The goal of this exercise is to exercise spark batch processing skills in a machine learning context.  

I'll be building a sentiment analysis model using TF/IDF features and a logistic regression model.  

Much thanks to [Ricky Kim](https://towardsdatascience.com/@rickykim78?source=post_page---------------------------) whose [Medium Post ](https://towardsdatascience.com/sentiment-analysis-with-pyspark-bc8e83f80c35) on this topic was extremely useful and easy to follow. 
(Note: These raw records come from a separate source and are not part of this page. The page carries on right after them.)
/-- Of the written word `FORCEINT0` alone asks for a check (R299). -/
theorem ctrlWrite_ctrl {s : State} (why : Cause) (new : Word) (h : 5 < s.cfg.nctrl) :
    ctrlWrite why 5 new 0xFFFFFFFF#32 s =
      if new.getLsbD 2 then checkIrqs why (s.ctrlWritten new) else .next (s.ctrlWritten new) := by
  simp only [ctrlWrite, ctrlWriteWith, merge_whole, if_pos h, writeCtrl, State.ctrlWritten]
  cases new.getLsbD 2 <;> rfl

theorem getLsbD_ctrl_ctrlWritten (s : State) (new : Word) (b : Nat) : (s.ctrlWritten new).ctrl.getLsbD b =
    if b = 1 ∨ b = 2 then false else if b = 6 then new.getLsbD 2 || new.getLsbD 6 else new.getLsbD b := by
  have hstored : (storedCtrl new).getLsbD b = if b = 1 ∨ b = 2 then false else new.getLsbD b := by
    rw [storedCtrl, getLsbD_putBit _ _ _ _ (by decide), getLsbD_putBit _ _ _ _ (by decide)]
    grind
  have hlatch : (putBit (storedCtrl new) 6 true).getLsbD b = if b = 6 then true else (storedCtrl new).getLsbD b :=
    getLsbD_putBit _ _ _ _ (by decide)
  simp only [State.ctrlWritten]
  cases hforce : new.getLsbD 2 <;> grind

/-- A start forgets the bytes stored to where the parameter says so (U8). -/
theorem stored_ctrlWritten (s : State) (new : Word) : (s.ctrlWritten new).stored =
    if new.getLsbD 0 = true ∧ s.run = false ∧ s.cfg.startForgetsStores = true then [] else s.stored := by
  have hstart : (s.cfg.startForgetsStores && s.starts new) = true ↔
      new.getLsbD 0 = true ∧ s.run = false ∧ s.cfg.startForgetsStores = true := by
    simp only [State.starts, Bool.and_eq_true, Bool.not_eq_true']
    tauto
  simp only [State.ctrlWritten, State.storeCtrl, hstart]

/-- `CPUINT` asserts the output once (R298). -/
theorem cpuInts_ctrlWritten (s : State) (new : Word) :
    (s.ctrlWritten new).cpuInts = s.cpuInts + (if new.getLsbD 1 then 1 else 0) := by
  simp only [State.ctrlWritten, State.storeCtrl]
  cases new.getLsbD 1 <;> rfl

theorem keepsSpecial_ctrlWritten (s : State) (new : Word) :
    KeepsSpecial { s with ctrl := (s.ctrlWritten new).ctrl, cpuInts := (s.ctrlWritten new).cpuInts }
      (s.ctrlWritten new) := by
  simp [KeepsSpecial, State.ctrlWritten]

/-- Settles O46: the word that is stored, bit by bit, and the frame of the store. -/
theorem controlWordWrite : Obligations.ControlWordWrite := by
  intro s why v mask new hn hnew
  have hwrite := (ctrlWrite_masked why (if_pos hn) hnew).trans (ctrlWrite_ctrl why new hn)
  exact ⟨s.ctrlWritten new, hwrite, fun b _ => getLsbD_ctrl_ctrlWritten s new b, cpuInts_ctrlWritten s new,
    keepsRegs_of rfl rfl, rfl, rfl, fun _ => rfl, stored_ctrlWritten s new, keepsSpecial_ctrlWritten s new⟩

end Sys2Proof.Machine
end

section
/-! PROOFS. The family of spec/60_exceptions.md: when no level is taken and what the entry of one leaves (R325 to R331),
the lines (R323), and the return by a store to `FLAGS` and a `JUMP` (R335, R337, R239). -/

namespace Sys2Proof.Machine

/-! Checks and entries. -/

/-- Settles O47: then no level wins. -/
theorem noInterrupt : Obligations.NoInterrupt := fun _ _ h => checkIrqs_of_winner_none (winner_eq_none h)

/-- The state that an entry pushes from: `I` set, bank 0 active, the stack pointer moved (R328 to R330). -/
def State.entering (s : State) (why : Cause) : State :=
  (updateBanks why (s.setI true)).setReg .b0 31#5 (s.reg .b0 31#5 - 4#32)

section
variable (s : State) (why : Cause)

theorem cfg_entering : (s.entering why).cfg = s.cfg := (setReg_cfg ..).trans (updateBanks_cfg ..)

theorem required_setI : (s.setI true).required = .b0 := required_of_i _ (i_setI s true)

theorem cur_entering : (s.entering why).cur = .b0 := by
  rw [State.entering, setReg_cur, updateBanks_cur, required_setI]

theorem getLsbD_flags_entering (b : Nat) :
    (s.entering why).flags.getLsbD b = if b = 3 then true else s.flags.getLsbD b := by
  rw [State.entering, setReg_flags, updateBanks_flags]
  exact getLsbD_putBit s.flags 3 b true (by decide)

/-- The switch to bank 0, where there is one, marks the lag (R58). -/
theorem lagPending_entering : (s.entering why).lagPending =
    (s.lagPending || (decide (s.cur ≠ .b0) && (decide (why = .inStep) || s.cfg.lagOnExternalSwap))) := by
  have hlag := updateBanks_lagPending why (s.setI true)
  rw [required_setI, decide_eq_decide.2 ne_comm] at hlag
  rw [State.entering, setReg_lagPending]
  exact hlag

theorem reg_entering (b : Bank) (r : Reg) :
    (s.entering why).reg b r = if b = .b0 ∧ r = 31#5 then s.reg .b0 31#5 - 4#32 else s.reg b r := by
  rw [State.entering, reg_setReg, reg_updateBanks]
  rfl

theorem keepsMem_entering : KeepsMem s (s.entering why) :=
  keepsMem_of ((setReg_mem ..).trans (updateBanks_mem ..)) ((setReg_stored ..).trans (updateBanks_stored ..))

theorem keepsSpecial_entering :
    KeepsSpecial { s with cur := .b0, lagPending := (s.entering why).lagPending } (s.entering why) := by
  simp only [KeepsSpecial, cur_entering]
  simp [State.entering]

end

/-- Settles O48: the winner is entered, and the push from the state above is a long write by its cases. -/
theorem interruptEntry : Obligations.InterruptEntry := by
  rintro s why k _ hi hn h6 hlatch heint hhigher rfl
  have hwin : s.winner = some k := winner_eq_some hi hn h6 hlatch heint hhigher
  have hcheck : checkIrqs why s =
      andThen (writeLongWith (checkIrqs why) why (s.reg .b0 31#5 - 4#32) (s.pc - 2#32) (s.entering why))
        fun t => .next { t with pc := s.cfg.vectorBase + BitVec.ofNat 32 (16 * k) } := checkIrqs_enters hwin
  have hcfg : (s.entering why).cfg = s.cfg := cfg_entering s why
  refine ⟨s.entering why, getLsbD_flags_entering s why, cur_entering s why, lagPending_entering s why,
    reg_setReg_same .., fun b r hr => (reg_entering s why b r).trans (if_neg hr),
    (setReg_pc ..).trans (updateBanks_pc ..), keepsMem_entering s why, keepsSpecial_entering s why, fun hplain => ?plain,
    fun j hreach => ?ctrl, fun hmis => ?misaligned⟩
  case plain => exact ⟨_, storesLong_poke _ _ _, checkIrqs_takes hwin hplain⟩
  case ctrl =>
    have hindex : (s.entering why).ctrlIndex (s.reg .b0 31#5 - 4#32) = some j :=
      ctrlIndex_reaches ((reachesCtrl_congr hcfg).2 hreach)
    obtain ⟨-, -, haligned, -⟩ := hreach
    rw [hcheck, writeLongWith_ctrl ((misaligned_long _).2 haligned) hindex]
    rfl
  case misaligned =>
    rw [hcheck, writeLongWith, if_pos ((misaligned_long_true _).2 hmis), andThen_refused]

/-! Lines. -/

theorem latchBit_lt (k : Nat) : latchBit k < 32 := by unfold latchBit; split <;> omega

theorem getLsbD_ctrl_setLatch (s : State) (k : Nat) (f : Bool) (b : Nat) :
    (s.setLatch k f).ctrl.getLsbD b = if b = latchBit k then f else s.ctrl.getLsbD b :=
  getLsbD_putBit _ _ _ _ (latchBit_lt k)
This notebook is designed to work on google colab. 

Here are the basic gottadoit's for any spark-on-colab notebook.

In [3]:
#install spark
!apt-get install openjdk-8-jdk-headless -qq > /dev/null
!wget -q https://www-us.apache.org/dist/spark/spark-2.4.3/spark-2.4.3-bin-hadoop2.7.tgz
!tar xf spark-2.4.3-bin-hadoop2.7.tgz

# Install spark-related depdencies for Python
!pip install -q findspark
!pip install pyspark

# Set up required environment variables
import os
os.environ["JAVA_HOME"] = "/usr/lib/jvm/java-8-openjdk-amd64"
os.environ["SPARK_HOME"] = "/content/spark-2.4.3-bin-hadoop2.7"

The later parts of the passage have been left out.